A lively session of ‘Any Questions’, with a farming slant, was led by Jonathan Dimbleby, addressing an array of queries put to a panel with Minette Batters, MP Richard Benyon, Professor Michael Lee and Deputy Leader of the Labour Party Tom Watson and, of course, Patrick Holden. Right out of the gate was the provocative question, “Are high farming yields the enemy of nature?” Batters made the pertinent point that it shouldn’t be about downsizing yield; it should be about climate-smart farming, with Lee noting that, “chasing any single metric is damaging to sustainability”, implying that a question like this can only really be answered from a holistic perspective where, Lee argues, farmers understand the capacity of their land and ensure they don’t overburden their soils with inorganic fertilisers. Another question posed to the panel was “How can we convince consumers to pay more for their food?” which as Jonathan Dimbleby noted, implies that consumers should pay more. But Watson pointed out the divide between those that can pay more and those that can’t, as well as the nature of the diets they can afford. The fact that the cost of processed food is less than that of fresh food inevitably impacts people with less income, Lee pointed out, while Patrick Holden acknowledged that ensuring those on lower incomes had access to healthy food, was government’s responsibility and it was still necessary to ensure that producers are paid the full cost of production for their food. The discussion teased out the complicated issues embedded in questions such as these, that make answers anything but easy.

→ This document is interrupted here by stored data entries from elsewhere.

-- ==== Sys2Proof/Machine/RingLink.lean ====
section
/-! DEFINITION. The link layer of the ring ports: lanes, flits, credits, ranks, transfers and their tags, and the messages by which
tracers of different modules reach each other's slots (R414 to R416, R424, R432, R261, R262). -/

namespace Sys2Proof.Machine

/-! ### Lanes and ports (R418 to R421, R549) -/

def laneActive : Nat := 0
def laneRetrain : Nat := 1
def laneFailed : Nat := 2

/-- The unit of lane `i`. -/
def laneUnit (i : Nat) : Nat := unitId 0x0E i

/-- A lane is ACTIVE, past its check at start, and neither offline nor under test. -/
def State.lanePassed (s : State) (i : Nat) : Bool :=
  s.rd Reg.RNG_LANE_STATE i == laneActive && bit s.ring.passed i && s.unitUp (laneUnit i)

/-- A lane carries flits: it has block lock as well. -/
def State.laneServes (s : State) (i : Nat) : Bool := s.lanePassed i && bit s.ring.locked i

/-- The lanes of a port that carry flits. -/
def State.lanes (s : State) (p : Nat) : Nat := ((List.range 4).filter (fun l => s.laneServes (p * 4 + l))).length

/-- A port is up with at least 3 lanes (R420, R549). -/
def State.ringUp (s : State) (p : Nat) : Bool := decide (3 ≤ s.lanes p)

def State.tx (s : State) (p : Nat) : PortTx := s.ring.tx.get .reset p
def State.rx (s : State) (p : Nat) : PortRx := s.ring.rx.get .reset p
def State.setTx (s : State) (p : Nat) (x : PortTx) : State := { s with ring := { s.ring with tx := s.ring.tx.set p x } }
def State.setRx (s : State) (p : Nat) (x : PortRx) : State := { s with ring := { s.ring with rx := s.ring.rx.set p x } }

/-! ### Flits (Table RNG-1, R415 to R417) -/

def flitData : Nat := 1
def flitCtrl : Nat := 2
def ctHello : Nat := 1
def ctLaneDrop : Nat := 2
def ctLaneAdd : Nat := 3
def ctCensus : Nat := 4
def ctFormed : Nat := 5
def ctCheck : Nat := 6

/-- A flit with its CRC (Table RNG-1). -/
def flitBytes (type code seq ack crCtrl crData : Nat) (payload : List Byte) : List Byte :=
  let l := le 1 type ++ le 1 code ++ le 2 seq ++ le 2 ack ++ le 1 crCtrl ++ le 1 crData ++ padTo 128 payload
  l ++ le 4 (crc32c l) ++ zeros 4

/-- A flit leaves on a port; it carries the next number expected from the peer. -/
def State.flitOut (s : State) (p type code seq crCtrl crData : Nat) (payload : List Byte) : State :=
  s.emit .flit p (flitBytes type code seq (s.rx p).expect crCtrl crData payload)

/-- An IDLE flit with credits to return, or a NAK (R415, R416). -/
def State.idleFlit (s : State) (p crCtrl crData : Nat) (nak : Bool) : State := s.flitOut p 0 nak.toNat 0 crCtrl crData []

/-- A sequenced flit takes a credit and the next number, is kept for replay, and leaves (R415, R416). -/
def State.sendKept (s : State) (p : Nat) (f : List Byte) : State :=
  let x := s.tx p
  let type := fld f 0 1
  let x := if type = flitCtrl then { x with ctrlCredit := x.ctrlCredit - 1 } else { x with dataCredit := x.dataCredit - 1 }
  let kept := x.kept ++ [(x.next, f)]
  let s := s.setTx p { x with next := (x.next + 1) % 65536, kept := kept.drop (kept.length - 256),
                              keptAt := if x.kept.isEmpty then s.ticks else x.keptAt }
  s.flitOut p type (fld f 1 1) x.next 0 0 (f.drop 2)

/-- Waiting flits leave while credits last, control ahead of data (R415); `n` bounds their number. -/
def State.drainPort (p : Nat) : Nat → State → State
  | 0, s => s
  | n + 1, s =>
    let x := s.tx p
    match x.waitCtrl, x.waitData with
    | f :: r, _ =>
      if 0 < x.ctrlCredit then State.drainPort p n ((s.setTx p { x with waitCtrl := r }).sendKept p f) else s
    | [], f :: r =>
      if 0 < x.dataCredit then State.drainPort p n ((s.setTx p { x with waitData := r }).sendKept p f) else s
    | [], [] => s

/-- A flit is offered to a port that is up; it leaves as soon as its class has a credit. -/
def State.sendFlit (s : State) (p type code : Nat) (payload : List Byte) : State :=
  if !s.ringUp p then s
  else
    let f := le 1 type ++ le 1 code ++ padTo 128 payload
    let x := s.tx p
    let x := if type = flitCtrl then { x with waitCtrl := x.waitCtrl ++ [f] } else { x with waitData := x.waitData ++ [f] }
    (s.setTx p x).drainPort p (x.waitCtrl.length + x.waitData.length)

def State.sendCtrl (s : State) (p code : Nat) (payload : List Byte) : State := s.sendFlit p flitCtrl code payload

/-- The members that have a rank, in rank order (R424). -/
def rankOrder (l : List Member) (closed : Bool) : List Member :=
  let l := l.filter (fun m => m.role != 0)
  if closed then
    let low := l.foldl (fun a m => min a m.module) 0x100
    let i := l.findIdx (fun m => m.module == low)
    l.drop i ++ l.take i
  else l

/-- The members in rank order. -/
def State.ranks (s : State) : List Member := rankOrder s.ring.members (s.flag Reg.RNG_STAT_CLOSED)

/-- A module of the ring by its number. -/
def State.moduleIn (s : State) (m : Nat) : Option Member := s.ring.members.find? (fun x => x.module == m && x.role != 0)

/-- The check epoch of an instant (text before R432). -/
def State.checkEpoch (s : State) : Nat :=
  toU 32 (((s.dt64 : Int) - s.rd Reg.RUL_EPOCH_OFS_OFS_NS) / ((s.rd Reg.RNG_CHECK_PERIOD_US * 1000 : Nat) : Int))

/-! ### Transfers (R432) -/

/-- The transfer header in the first DATA flit (R432). -/
def xferHeader (x : Xfer) : List Byte :=
  let t := fun (m : Nat) => x.taint.find? (fun e => e.module == m)
  le 4 x.coll ++ le 1 x.op ++ le 1 x.sender ++ le 1 x.step ++ le 1 0 ++ le 4 x.size ++ le 8 x.ofs ++
  le 1 (mapBits 8 (fun m => (t m).isSome)) ++ le 3 0 ++
  (List.range 8).flatMap (fun m => match t m with
    | some e => le 4 e.lo ++ le 4 e.hi
    | none => zeros 8)

/-- The transfer that a header announces. -/
def readHeader (l : List Byte) : Xfer :=
  { coll := fld l 0 4, op := fld l 4 1, sender := fld l 5 1, step := fld l 6 1, size := fld l 8 4, ofs := fld l 12 8,
    taint := (List.range 8).filterMap (fun m => if bit (fld l 20 1) m then some ⟨m, fld l (24 + 8 * m) 4, fld l (28 + 8 * m) 4⟩ else none),
    got := [], slow := false }

/-- The bytes of `l` in DATA payloads of 128 bytes; `n` bounds their number. -/
def payloads128 : Nat → List Byte → List (List Byte)
  | 0, _ => []
  | n + 1, l => if l.isEmpty then [] else padTo 128 (l.take 128) :: payloads128 n (l.drop 128)

/-- A transfer leaves in check epoch `k`: its epoch waits for a verdict that covers these jobs and this context (R435). -/
def State.noteSent (s : State) (k : Nat) (jobs : List Nat) (ctx : Nat) : State :=
  let sent := if s.ring.sent.any (fun e => e.1 == k) then
      s.ring.sent.map (fun e => if e.1 = k then (k, (e.2.1 ++ jobs).eraseDups, (ctx :: e.2.2).eraseDups) else e)
    else s.ring.sent ++ [(k, jobs, [ctx])]
  { s with ring := { s.ring with sent := sent } }

/-- The launches of a context whose sampled tiles are not yet compared (R435). -/
def State.sampledJobs (s : State) (ctx : Nat) : List Nat :=
  ((s.plates.rows.flatMap (fun r => r.2.slots)).filter (fun x => x.context == ctx)).map (·.job)

/-- The flits of a transfer leave by a port: its header, then its data (R432). -/
def State.xferOut (s : State) (p : Nat) (x : Xfer) : State :=
  (xferHeader x :: payloads128 (x.got.length / 128 + 1) x.got).foldl (fun s l => s.sendFlit p flitData 0 l) s

/-! ### Messages between tracers (R256, R261 to R263; log entry 114)

The spec does not lay them out. Here each is a transfer whose op is one of the codes below, with the slot in coll, the module that
sends in sender, the cache in step, and the module that it goes to in the top byte of the destination offset. -/

def kvPlace : Nat := 0x81
def kvPin : Nat := 0x82
def kvUnpin : Nat := 0x83
def kvDrop : Nat := 0x84
def kvRaise : Nat := 0x85
/-- A transfer is a message between tracers. -/
def Xfer.isKv (x : Xfer) : Bool := decide (0x81 ≤ x.op ∧ x.op ≤ 0x85)
/-- The module that a message goes to. -/
def Xfer.kvTo (x : Xfer) : Nat := x.ofs / 2 ^ 56

/-- The port by which module `m` is reached: downstream in a closed ring, towards its rank in a chain. -/
def State.kvPort (s : State) (m : Nat) : Nat :=
  let at' := fun n => s.ranks.findIdx (fun x => x.module == n)
  if s.flag Reg.RNG_STAT_CLOSED || decide (at' (s.rd Reg.RNG_STAT_MODULE) < at' m) then 0 else 1

/-- A message to the tracer of module `m` that holds a slot. One with data counts as a transfer of the present check epoch. -/
def State.kvSend (s : State) (m op ci ctx n arg : Nat) (data : List Byte) : State :=
  let k := s.checkEpoch
  let me := s.rd Reg.RNG_STAT_MODULE
  let s := if data.isEmpty then s else s.noteSent k (s.sampledJobs ctx) ctx
  s.xferOut (s.kvPort m) ⟨n, op, me, ci, data.length, m * 2 ^ 56 + arg, [⟨me, k, k⟩], data, false⟩

end Sys2Proof.Machine
end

The conference also looked closely at the science of agricultural emissions and their impact on climate change. The panel exploring this, with Michael Lee, Myles Allen and Dieter Helm, takes apart the figures and looks at them in radically new ways, ultimately making a solid case for the value of ruminants in the climate emergency. Catherine Broomfield questions in her commentary on the panel: “How have we allowed the public debate to conflate 100% plant-based diets with saving the planet? And in so doing, how on earth has the humble cow come to have taken 90% of the flak for global warming?” These are good questions and she has some excellent points to make!

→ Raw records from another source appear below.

/-- A packet of sensor `i` with `n` payload bytes and its stamp meets the quota of the epoch that contains the stamp: it is charged, or
dropped and counted (R92, R93). -/
def State.charge (s : State) (i n stamp : Nat) : State × Bool :=
  let c := if s.sensFlag i 2 then s.sensor i 12 2 else n
  let e := s.quotaEpoch stamp
  if (s.sensSt i).charged e + c ≤ s.sensor i 8 4 then
    (s.setSens i (fun x => { x.addCharge e c with lastAt := s.ticks }), true)
  else (s.bump Reg.ING_SENS_QUOTA_DROPS i, false)

/-! ### Cameras (R64, R65, R88, R89, R91, R94) -/

/-- A data type of Table ING-2. -/
def dataTypeKnown (t : Nat) : Bool :=
  decide (t ≤ 3) || t == 0x12 || t == 0x1E || t == 0x24 || decide (0x2A ≤ t ∧ t ≤ 0x2F) || decide (0x30 ≤ t ∧ t ≤ 0x37)

/-- An image data type of Table ING-2. -/
def dataTypeImage (t : Nat) : Bool := t == 0x1E || t == 0x24 || decide (0x2A ≤ t ∧ t ≤ 0x2F)

/-- The signature of a frame: CRC-64 of 16 image lines, then of the embedded lines (text before R88). -/
def frameSignature (lines embedded : List (List Byte)) : Nat :=
  let h := lines.length
  let picked := (List.range 16).flatMap (fun i => lines.getD (h * (2 * i + 1) / 32) [])
  crc64 (picked ++ embedded.flatMap id)

/-- Whether a frame that ends is FROZEN (R88): its signature repeats, its counter fails, or its drift leaves the window. -/
def State.frameFrozen (s : State) (i sig : Nat) : Bool :=
  let x := s.sensSt i
  let n := s.sensor i 7 1 - 1
  let repeats := decide (n ≤ x.sigs.length) && (x.sigs.take n).all (· == sig)
  let counter := s.sensFlag i 1 && (match x.prevFrame with
    | some f => (x.frameNo + 65536 - f) % 65536 != s.sensor i 14 2
    | none => false)
  x.outside || (!x.first && (repeats || counter))

/-- The stamp of a CSI-2 packet: the arrival of its header, less the port's fixed receive latency (R65, Table ING-3; log entry 93). -/
def State.cameraStamp (s : State) (port : Nat) : Nat := s.dt64 - Config.cameraLatency port

/-- The Frame Start of a camera frame: the frame is paired with its trigger by its frame number. -/
def State.frameStart (s : State) (i no stamp : Nat) : State :=
  let s := s.setSens i (fun x => { x with frameNo := no, frameStamp := stamp, inFrame := true, cut := false, lines := [],
                                          embedded := [], lastAt := s.ticks, lastFsAt := s.ticks })
  s.pairFrame i stamp (some no)

/-- The Frame End of a camera frame: its status bits, FROZEN and QUOTA_CUT (R89, R91, R94). -/
def State.frameEnd (s : State) (i : Nat) : State × Nat :=
  let x := s.sensSt i
  let sig := frameSignature x.lines x.embedded
  let frozen := s.frameFrozen i sig
  let status := (if frozen then stFrozen else 0) ||| (if x.cut then stQuotaCut else 0)
  let s := if frozen then s.bump Reg.ING_SENS_FROZEN i else s
  let s := s.goodFrame i frozen
  (s.setSens i (fun y => { y with first := false, inFrame := false, sigs := (sig :: y.sigs).take 8, prevFrame := some x.frameNo,
                                  lines := [], embedded := [], lastAt := s.ticks }), status)

/-- The PRESENT entry of a camera port and virtual channel. -/
def State.cameraEntry (s : State) (port vc : Nat) : Option Nat :=
  (s.sensorsOn 1 port).find? (fun i => s.sensor i 2 1 == vc && s.rd Reg.ING_SENS_STATE i == 3)

/-- A CSI-2 packet arrives at a camera port (R64, R65, R80, R88, R93, R94). -/
def execCsi2PacketRx (port : Fin 12) (p : Csi2Packet) (s : State) : Res :=
  let q := port.val
  let t := p.dataType.toNat
  if !s.unitUp (unitId 0x0A q) || s.power == .off || s.power == .held then .next s
  else if !dataTypeKnown t || p.headerBad then .next (s.bump Reg.ING_PORT_STAT_BAD q)
  else match s.cameraEntry q p.vc.val with
    | none => .next s
    | some i =>
      let src := p.vc.val * 64 + t
      let crc := if p.crcBad then stDataError else 0
      let stamp := s.cameraStamp q
      let head := fun (s : State) (status : Nat) => (⟨status, i, src, (s.sensSt i).frameNo, stamp⟩ : LenHead)
      if t = 0 then
        let s := s.frameStart i (fld p.payload 1 2) stamp
        .next (s.receivePacket q (head s 0) (p.payload.take 4) none)
      else if t = 1 then
        let (s, status) := s.frameEnd i
        .next (s.receivePacket q (head s status) (p.payload.take 4) none).startH1
      else match s.charge i p.payload.length stamp with
        | (s, false) => .next (s.setSens i (fun x => { x with cut := true }))
        | (s, true) =>
          let s := if dataTypeImage t then s.setSens i (fun x => { x with lines := x.lines ++ [p.payload] })
            else if t = 0x12 then s.setSens i (fun x => { x with embedded := x.embedded ++ [p.payload] }) else s
          .next (s.receivePacket q (head s crc) p.payload p.cutAt)

/-! ### Ethernet, CAN FD, SPI and the IMU -/

/-- The frame counter that a packet of sensor `i` carries, where its entry says that one counts (COUNTER, R58, R90; log entry 94). -/
def State.counterOf (s : State) (i : Nat) (payload : List Byte) : Option Nat :=
  if s.sensFlag i 1 then some (Config.frameCounter payload % 65536) else none

/-- The counter test of R88 on a frame with counter `ctr` of a sensor: its step is not counter_step. The first frame after the entry
becomes PRESENT has no predecessor. -/
def State.counterFails (s : State) (i : Nat) (ctr : Option Nat) : Bool :=
  let x := s.sensSt i
  match ctr, x.prevFrame with
  | some n, some f => !x.first && (n + 65536 - f) % 65536 != s.sensor i 14 2
  | _, _ => false

/-- A frame of a sensor that is one packet (auxiliary, CAN FD, SPI, IMU): it is paired with its trigger, FROZEN under the counter and
window tests is counted, and the frame is marked in the schedule that Hatch holds (R58 to R60, R90, R91). The tests are applied to
on-module IMU entries too, which R90 does not list (DESIGN CHOICE, log entry 99). -/
def State.packetFrame (s : State) (i stamp : Nat) (payload : List Byte) : State :=
  let ctr := s.counterOf i payload
  let s := s.pairFrame i stamp ctr
  let frozen := (s.sensSt i).outside || s.counterFails i ctr
  let s := if frozen then s.bump Reg.ING_SENS_FROZEN i else s
  ((s.goodFrame i frozen).setSens i (fun x => { x with first := false, prevFrame := ctr.orElse (fun _ => x.prevFrame) })).markFrame
    i stamp frozen

/-- The EtherType of a frame. -/
def etherType (l : List Byte) : Nat := beNat (slice l 12 2)

/-- The PRESENT auxiliary entry whose partner sent the frame: ID_CHECK clear, or a source address that matches id_value. -/
def State.auxEntry (s : State) (port : Nat) (l : List Byte) : Option Nat :=
  (s.sensorsOn 3 port).find? (fun i => s.rd Reg.ING_SENS_STATE i == 3 && (!s.sensFlag i 0 || s.idMatches i (fld l 6 6)))

/-- The stamp of a frame at an Ethernet port: its start-of-frame delimiter, corrected by the port's receive latency as in R43 (R65). -/
def State.etherStamp (s : State) (port : Nat) : Nat := (s.tm.dt96 / 2 ^ 29 - s.rd Reg.RUL_PLAT_RX_LAT (ethStamp port)) / 8

/-- A received Ethernet frame of sensor `i`, or of none, enters its queue. -/
def State.ethPacket (s : State) (port : Nat) (f : EthFrame) (i : Option Nat) : State :=
  let h : LenHead := ⟨if f.fcsBad then stDataError else 0, i.getD 0xFF, 0, 0, s.etherStamp port⟩
  s.receivePacket (ethQueue port) h f.bytes f.cutAt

Following a panel of case studies on the Cholderton Estate, Niman Ranch and Beeswax Dyson Farming looking at production methods with commentary from Simon Fairlie, the conference closed with a session on ‘Making sustainable farming pay’ – perhaps the ultimate question. How do we create a farming system that makes sustainability profitable? The principle of ‘public money for public goods’ is certainly a game changer, but with the devil in the details, how this will play out in practice is still up in the air. Tony Juniper of Natural England discussed some of the issues to negotiate: how do we refine and measure biodiversity and carbon in particular? Robert Appleby pressed the importance of profitability in sustainability, as well as the need to transition from a linear growth economy to a circular one. Ending the discussion, Dieter Helm argued admirably for a ‘Green and Prosperous’ land which can only be achieved if we preserve our natural capital. He insists on the necessity of the ‘Polluter Pays Principle’ and ‘Net Environmental Gain’, both of which will change the economics of farming fundamentally and which are being incorporated into policy as we speak.